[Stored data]
= Beginning of Section =

/-- An HS frame of its partner taken on the set it came on, or what hearing it there does (R163, R164). -/
def hearHs (p : Nat) (h : HsHead) (type : Nat) (payload : List Byte) (f : State → State) (s : State) : State :=
  if !hsOk h type payload then s
  else if listens p h.setB s then f s
  else if stOf p s == stCap && h.setB && !(s.port p).link.initiator then backToSeek p s
  else s

/-- A profile that both ends permit; LATENCY counts as permitted by neither where CE_MIN is 2 or 3 (R169). -/
def permitOf (permit ceMin : Nat) : Nat := if 2 ≤ ceMin then permit &&& 0b1011 else permit

/-- The agreed profile (R169): the master's REQ, the slave's, or the first of RATE, REACH, FRUGAL, LATENCY. -/
def agreeProfile (mPermit mReq sPermit sReq : Nat) : Option Nat :=
  if bitOf sPermit mReq then some mReq
  else if bitOf mPermit sReq then some sReq
  else [0, 1, 3, 2].find? fun q => bitOf mPermit q && bitOf sPermit q

/-- The partner's CAP allows a warm start at this end, profile apart (R180). -/
def warmMatch (p : Nat) (c : Cap) (s : State) : Bool :=
  match (s.port p).stored with
  | some t =>
    rwF p .LINKUP_WARM_EN s == 1 && c.stored && c.storeId == t.storeId && c.uid == t.partnerUid &&
      c.port == t.partnerPort && c.cfgHash == t.cfgHash
  | none => false

/-- The role that ROLE_PRI gives: master with the higher one (R168). -/
def priRole (pri his : Nat) : Option Bool := if his < pri then some true else if pri < his then some false else none

/-- The agreed profile of two ends for the port's role (R169). -/
def agreedFor (p : Nat) (c : Cap) (master : Bool) (s : State) : Option Nat :=
  let ce := max (rwF p .TXSH_CE_MIN s) c.ceMin
  let mine := permitOf (getF p .PORT_CTL_PERMIT s) ce
  let his := permitOf c.permit ce
  let req := profileOf p s
  if master then agreeProfile mine req his c.req else agreeProfile his c.req mine req

/-- A warm start may take place as far as this end sees: the CAP matches the stored channel profile, and the profile agreed
in the roles it would have is the stored one (R168, R180). -/
def warmOk (p : Nat) (c : Cap) (s : State) : Bool :=
  warmMatch p c s && (s.port p).stored.any fun t =>
    agreedFor p c ((priRole (rwF p .LINKUP_ROLE_PRI s) c.rolePri).getD (t.role == 1)) s == some t.profile

/-- Roles, profile and warm start resolved once both capabilities are exchanged; the master sends START. An end whose partner
asked for the full lists starts cold (R168 to R170, R180). -/
def resolveCap (p : Nat) (draw : BitVec 16) (s : State) : State :=
  let l := (s.port p).link
  match l.partner with
  | some c =>
    let warm := warmOk p c s && !l.capFull
    if stOf p s != stCap || !l.capAcked || !l.heard || getF p .PORT_CTL_ROLE s != 0 then s
    else if c.listsOmitted && !warmOk p c s then s
    else
      let role : Option Bool :=
        match priRole (rwF p .LINKUP_ROLE_PRI s) c.rolePri with
        | some r => some r
        | none =>
          if warm then (s.port p).stored.map fun t => t.role == 1
          else if c.draw < l.draw then some true
          else if l.draw < c.draw then some false
          else none
      match role with
      | none => newCap p draw (modLink p (fun l => { l with heard := false }) s)
      | some master =>
        match agreedFor p c master s with
        | none => toLinkFail p 4 s
        | some q =>
          let s := setAll p [(.PORT_CTL_ROLE, if master then 1 else 2), (.PORT_CTL_MODE, 1), (.PORT_CTL_PROFILE, q),
            (.PORT_CTL_PROF_VALID, 1)] s
          let s := modLink p (fun l => { l with warm := warm }) s
          if master then (List.range 4).foldl (fun s _ => sendHs p 3 [] s) s else s
  | none => s

/-- A CAP heard: acknowledged with FULL_REQ where its lists are missing and no warm start is possible, and the
exchange resolved. Lists left out are those of the partner's last full CAP (R166, R167). -/
def onCap (p : Nat) (h : HsHead) (c : Cap) (draw : BitVec 16) (s : State) : State :=
  let s := if stOf p s = stCap then s else enterCap p h.setB h.since draw s
  let old := (s.port p).link.partner
  let c' : Cap :=
    match old with
    | some o =>
      if c.listsOmitted && o.uid == c.uid && o.port == c.port then
        { c with bps := o.bps, notches := o.notches, disabled := o.disabled }
      else c
    | none => c
  let full := c.listsOmitted && (!warmOk p c s || (s.port p).link.capFull)
  let s := modLink p (fun l => { l with partner := some c', heard := !full }) s
  let s := setAll p [(.LINKUP_PARTNER_UID_LO, c.uid), (.LINKUP_PARTNER_UID_HI, c.uid / 2 ^ 32),
    (.LINKUP_PARTNER_PORT, c.port), (.LINKUP_PARTNER_PERMIT, c.permit), (.SURVEY_PARTNER_MON, ofBool c.svMon)] s
  resolveCap p draw (sendHs p 2 (ackBytes h.seq.toNat full) s)

/-- A CAP_ACK: of the port's present CAP it ends the repetition; FULL_REQ asks for a full CAP (R166, R167). -/
def onCapAck (p seq : Nat) (fullReq : Bool) (draw : BitVec 16) (s : State) : State :=
  if stOf p s != stCap || !(s.port p).link.capSent || seq != (s.port p).link.capSeq then s
  else if fullReq then newCap p draw (modLink p (fun l => { l with capFull := true }) s)
  else resolveCap p draw (modLink p (fun l => { l with capAcked := true }) s)

/-- The SEEK frames sent back to back in 1 ms: 14 beacon symbols of 4,608 ns each. (DEDUCED, log 168) -/
def seekFrames : Nat := 1000000 / (14 * 4608)

/-- A seek cycle (R164): the alert symbol, SEEK frames on set A for 1 ms, then the gap drawn. -/
def seekOnce (p gap : Nat) (s : State) : State :=
  let s := launch p kAlert 4096 (alertPts p s) s
  let s := (List.range seekFrames).foldl (fun s _ =>
    sendFrame p false 4 (s.port p).link.capSeq (seekBytes ownUid p) s) s
  modLink p (fun l => { l with seekGap := some (s.cycles + 125576, s.cycles + 125576 + gapCycles gap) }) s

/-! ### Training -/

/-- The shortening equaliser judged on the cover of the receiver (R130, R215). -/
def teqWanted (p : Nat) (s : State) : Bool :=
  latched p .EQ_TEQ_OFF s != 1 &&
    (latched p .EQ_TEQ_FORCE s == 1 || ceSamples (getF p .TXSH_CE s) < getF p .LINKUP_TA s + getF p .TXSH_SPREAD s ||
      ceSamples (getF p .TXSH_CE s) < getF p .TXSH_COVER s)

= End of Section =

▶ PROBLEM STATEMENT
With no words changed, transcribe the records above.

▶ FINISHED EXERCISE
/-- An HS frame of its partner taken on the set it came on, or what hearing it there does (R163, R164). -/
def hearHs (p : Nat) (h : HsHead) (type : Nat) (payload : List Byte) (f : State → State) (s : State) : State :=
  if !hsOk h type payload then s
  else if listens p h.setB s then f s
  else if stOf p s == stCap && h.setB && !(s.port p).link.initiator then backToSeek p s
  else s

/-- A profile that both ends permit; LATENCY counts as permitted by neither where CE_MIN is 2 or 3 (R169). -/
def permitOf (permit ceMin : Nat) : Nat := if 2 ≤ ceMin then permit &&& 0b1011 else permit

/-- The agreed profile (R169): the master's REQ, the slave's, or the first of RATE, REACH, FRUGAL, LATENCY. -/
def agreeProfile (mPermit mReq sPermit sReq : Nat) : Option Nat :=
  if bitOf sPermit mReq then some mReq
  else if bitOf mPermit sReq then some sReq
  else [0, 1, 3, 2].find? fun q => bitOf mPermit q && bitOf sPermit q

/-- The partner's CAP allows a warm start at this end, profile apart (R180). -/
def warmMatch (p : Nat) (c : Cap) (s : State) : Bool :=
  match (s.port p).stored with
  | some t =>
    rwF p .LINKUP_WARM_EN s == 1 && c.stored && c.storeId == t.storeId && c.uid == t.partnerUid &&
      c.port == t.partnerPort && c.cfgHash == t.cfgHash
  | none => false

/-- The role that ROLE_PRI gives: master with the higher one (R168). -/
def priRole (pri his : Nat) : Option Bool := if his < pri then some true else if pri < his then some false else none

/-- The agreed profile of two ends for the port's role (R169). -/
def agreedFor (p : Nat) (c : Cap) (master : Bool) (s : State) : Option Nat :=
  let ce := max (rwF p .TXSH_CE_MIN s) c.ceMin
  let mine := permitOf (getF p .PORT_CTL_PERMIT s) ce
  let his := permitOf c.permit ce
  let req := profileOf p s
  if master then agreeProfile mine req his c.req else agreeProfile his c.req mine req

/-- A warm start may take place as far as this end sees: the CAP matches the stored channel profile, and the profile agreed
in the roles it would have is the stored one (R168, R180). -/
def warmOk (p : Nat) (c : Cap) (s : State) : Bool :=
  warmMatch p c s && (s.port p).stored.any fun t =>
    agreedFor p c ((priRole (rwF p .LINKUP_ROLE_PRI s) c.rolePri).getD (t.role == 1)) s == some t.profile

/-- Roles, profile and warm start resolved once both capabilities are exchanged; the master sends START. An end whose partner
asked for the full lists starts cold (R168 to R170, R180). -/
def resolveCap (p : Nat) (draw : BitVec 16) (s : State) : State :=
  let l := (s.port p).link
  match l.partner with
  | some c =>
    let warm := warmOk p c s && !l.capFull
    if stOf p s != stCap || !l.capAcked || !l.heard || getF p .PORT_CTL_ROLE s != 0 then s
    else if c.listsOmitted && !warmOk p c s then s
    else
      let role : Option Bool :=
        match priRole (rwF p .LINKUP_ROLE_PRI s) c.rolePri with
        | some r => some r
        | none =>
          if warm then (s.port p).stored.map fun t => t.role == 1
          else if c.draw < l.draw then some true
          else if l.draw < c.draw then some false
          else none
      match role with
      | none => newCap p draw (modLink p (fun l => { l with heard := false }) s)
      | some master =>
        match agreedFor p c master s with
        | none => toLinkFail p 4 s
        | some q =>
          let s := setAll p [(.PORT_CTL_ROLE, if master then 1 else 2), (.PORT_CTL_MODE, 1), (.PORT_CTL_PROFILE, q),
            (.PORT_CTL_PROF_VALID, 1)] s
          let s := modLink p (fun l => { l with warm := warm }) s
          if master then (List.range 4).foldl (fun s _ => sendHs p 3 [] s) s else s
  | none => s

/-- A CAP heard: acknowledged with FULL_REQ where its lists are missing and no warm start is possible, and the
exchange resolved. Lists left out are those of the partner's last full CAP (R166, R167). -/
def onCap (p : Nat) (h : HsHead) (c : Cap) (draw : BitVec 16) (s : State) : State :=
  let s := if stOf p s = stCap then s else enterCap p h.setB h.since draw s
  let old := (s.port p).link.partner
  let c' : Cap :=
    match old with
    | some o =>
      if c.listsOmitted && o.uid == c.uid && o.port == c.port then
        { c with bps := o.bps, notches := o.notches, disabled := o.disabled }
      else c
    | none => c
  let full := c.listsOmitted && (!warmOk p c s || (s.port p).link.capFull)
  let s := modLink p (fun l => { l with partner := some c', heard := !full }) s
  let s := setAll p [(.LINKUP_PARTNER_UID_LO, c.uid), (.LINKUP_PARTNER_UID_HI, c.uid / 2 ^ 32),
    (.LINKUP_PARTNER_PORT, c.port), (.LINKUP_PARTNER_PERMIT, c.permit), (.SURVEY_PARTNER_MON, ofBool c.svMon)] s
  resolveCap p draw (sendHs p 2 (ackBytes h.seq.toNat full) s)

/-- A CAP_ACK: of the port's present CAP it ends the repetition; FULL_REQ asks for a full CAP (R166, R167). -/
def onCapAck (p seq : Nat) (fullReq : Bool) (draw : BitVec 16) (s : State) : State :=
  if stOf p s != stCap || !(s.port p).link.capSent || seq != (s.port p).link.capSeq then s
  else if fullReq then newCap p draw (modLink p (fun l => { l with capFull := true }) s)
  else resolveCap p draw (modLink p (fun l => { l with capAcked := true }) s)

/-- The SEEK frames sent back to back in 1 ms: 14 beacon symbols of 4,608 ns each. (DEDUCED, log 168) -/
def seekFrames : Nat := 1000000 / (14 * 4608)

/-- A seek cycle (R164): the alert symbol, SEEK frames on set A for 1 ms, then the gap drawn. -/
def seekOnce (p gap : Nat) (s : State) : State :=
  let s := launch p kAlert 4096 (alertPts p s) s
  let s := (List.range seekFrames).foldl (fun s _ =>
    sendFrame p false 4 (s.port p).link.capSeq (seekBytes ownUid p) s) s
  modLink p (fun l => { l with seekGap := some (s.cycles + 125576, s.cycles + 125576 + gapCycles gap) }) s

/-! ### Training -/

/-- The shortening equaliser judged on the cover of the receiver (R130, R215). -/
def teqWanted (p : Nat) (s : State) : Bool :=
  latched p .EQ_TEQ_OFF s != 1 &&
    (latched p .EQ_TEQ_FORCE s == 1 || ceSamples (getF p .TXSH_CE s) < getF p .LINKUP_TA s + getF p .TXSH_SPREAD s ||
      ceSamples (getF p .TXSH_CE s) < getF p .TXSH_COVER s)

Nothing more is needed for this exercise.